▶ **Your objective**:
Search the material for the string "only" and copy each line where it occurs.

▶ **Data for this task**:

# # # #

/-! ### Every step -/

/-- Every word's step keeps the invariant: the unit it concerns by its own cases, the others because it leaves them alone. -/
theorem WordCase.inv (h : WordCase w s t) (hs : s.Inv) : t.Inv := by
  have hcfg := h.cfg_eq
  have other : ∀ u, ¬ concerns u w = true → SameUnit u s t :=
    fun u hu => ⟨hcfg, (h.frame hu).1⟩
  obtain ⟨hc, hrx, henc⟩ := hs
  cases h with
  | reset _ _ ht =>
    subst ht
    exact inv_setPending _ (resetStateMeetsTheInvariant _ hc)
  | feed d hw h =>
    exact ⟨hcfg ▸ hc, h.rxInv hrx, encInv_of_sameUnit (other _ (by simp [hw])) henc⟩
  | ckClear d hw _ | ckFold d hw _ | decCount d hw _ =>
    exact inv_of_sameUnit (other _ (by simp [hw])) (other _ (by simp [hw])) ⟨hc, hrx, henc⟩
  | encByte d hw h =>
    exact ⟨hcfg ▸ hc, rxInv_of_sameUnit (other _ (by simp [hw])) hrx, h.encInv hc henc⟩
  | encEnd d hw ht =>
    refine ⟨hcfg ▸ hc, rxInv_of_sameUnit (other _ (by simp [hw])) hrx, ?_⟩
    subst ht
    exact encInv_of_streamStart hc rfl rfl rfl

theorem step_inv (h : step s = .next t) (hs : s.Inv) : t.Inv := by
  rcases step_cases h with ⟨_, rfl⟩ | ⟨w, ws, _, hw⟩
  · exact inv_emit [] hs
  · exact hw.inv (inv_setPending ws hs)

/-- A byte brings the receiver to ETX_NEXT only as the checksum byte that matches (R135). -/
theorem FeedCase.rxAcc_of_toEtx (h : FeedCase d s t) (hs : s.rxState ≠ .etxNext) (ht : t.rxState = .etxNext) :
    t.rxAcc = d := by
  cases h with
  | ckMatch _ hd h => rw [h, hd]; rfl
  | idleStart _ _ _ h | lenAccept _ _ _ h | dataMore _ _ _ _ _ h | dataLast _ _ _ _ _ h
  | lenZero _ _ h | lenOversize _ _ h | ckMismatch _ _ h | etxReject _ _ h | etxAccept _ _ _ _ h =>
    rw [h] at ht
    cases ht
  | idleReject _ _ h =>
    rw [h] at ht
    exact absurd ht hs

/-- R30's column of ETX_NEXT. -/
theorem WordCase.rxAcc_of_toEtx (h : WordCase w s t) (hs : s.rxState ≠ .etxNext) (ht : t.rxState = .etxNext) :
    t.rxAcc = dataOf w := by
  rcases h.receiver_cases with ⟨_, _, rfl⟩ | ⟨d, rfl, hfeed⟩ | ⟨_, hview, _⟩
  · cases ht
  · rw [hfeed.rxAcc_of_toEtx hs ht, dataOf_opWord]
  · simp only [State.view, UnitView.receiver.injEq] at hview
    exact absurd (hview.1.symm.trans ht) hs

/-- Settles O39: `step_inv`, and the one case that comes to ETX_NEXT. -/
theorem everyStepKeepsTheInvariant : Obligations.EveryStepKeepsTheInvariant :=
  ⟨fun _ _ hs h => step_inv h hs, fun _ _ _ h hs ht => (step_present_cases h).rxAcc_of_toEtx hs ht⟩

end Sys2Proof.Machine
end

section
/-! What a step outputs (10_state.md R36 to R38) and the buffer's canonical form (R26, R50). -/

namespace Sys2Proof.Machine
variable {s t : State} {d : Byte} {w : OpWord}

/-! ### The streams of an output list -/

@[simp] theorem repliesOf_append (es fs : List OutEvent) : repliesOf (es ++ fs) = repliesOf es ++ repliesOf fs := by
  induction es with
  | nil => rfl
  | cons e es ih => cases e <;> simp [repliesOf, ih]

@[simp] theorem resultsOf_append (es fs : List OutEvent) : resultsOf (es ++ fs) = resultsOf es ++ resultsOf fs := by
  induction es with
  | nil => rfl
  | cons e es ih => cases e <;> simp [resultsOf, ih]

@[simp] theorem dispatchesOf_append (es fs : List OutEvent) :
    dispatchesOf (es ++ fs) = dispatchesOf es ++ dispatchesOf fs := by
  induction es with
  | nil => rfl
  | cons e es ih => cases e <;> simp [dispatchesOf, ih]

theorem repliesOf_map_dispatch (cs : List DisplayCall) : repliesOf (cs.map .dispatch) = [] := by
  induction cs with
  | nil => rfl
  | cons c cs ih => exact ih

theorem resultsOf_map_dispatch (cs : List DisplayCall) : resultsOf (cs.map .dispatch) = [] := by
  induction cs with
  | nil => rfl
  | cons c cs ih => exact ih

theorem dispatchesOf_map_dispatch (cs : List DisplayCall) : dispatchesOf (cs.map .dispatch) = cs := by
  induction cs with
  | nil => rfl
  | cons c cs ih => exact congrArg (c :: ·) ih

@[simp] theorem repliesOf_dispatchEvents (p : Payload) : repliesOf (dispatchEvents p) = [] :=
  repliesOf_map_dispatch _

@[simp] theorem resultsOf_dispatchEvents (p : Payload) : resultsOf (dispatchEvents p) = [] :=
  resultsOf_map_dispatch _

@[simp] theorem dispatchesOf_dispatchEvents (p : Payload) : dispatchesOf (dispatchEvents p) = dispatchCalls p :=
  dispatchesOf_map_dispatch _

/-- Results are outputs of the receiver. -/
theorem resultsOf_filter_receiver (es : List OutEvent) : resultsOf (es.filter (emittedBy .receiver)) = resultsOf es := by
  induction es with
  | nil => rfl
  | cons e es ih => cases e <;> simp [List.filter_cons, emittedBy, resultsOf, ih]

/-- Display calls are outputs of the receiver. -/
theorem dispatchesOf_filter_receiver (es : List OutEvent) :
    dispatchesOf (es.filter (emittedBy .receiver)) = dispatchesOf es := by
  induction es with
  | nil => rfl
  | cons e es ih => cases e <;> simp [List.filter_cons, emittedBy, dispatchesOf, ih]

/-! ### The buffer (R26, R50) -/

theorem FeedCase.buf_wf (h : FeedCase d s t) (hs : s.rxBuf.wf) : t.rxBuf.wf := by
  cases h with
  | idleStart _ _ _ ht | lenAccept _ _ _ ht | dataMore _ _ _ _ _ ht | dataLast _ _ _ _ _ ht =>
    subst ht
    exact Memory.wf_write hs _ _
  | lenZero _ _ ht | lenOversize _ _ ht | ckMismatch _ _ ht | etxReject _ _ ht | etxAccept _ _ _ _ ht =>
    subst ht
    exact Memory.wf_nil
  | idleReject _ _ ht | ckMatch _ _ ht =>
    subst ht
    exact hs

# # # #

▶ **Written response**:
/-- A byte brings the receiver to ETX_NEXT only as the checksum byte that matches (R135). -/
  · simp only [State.view, UnitView.receiver.injEq] at hview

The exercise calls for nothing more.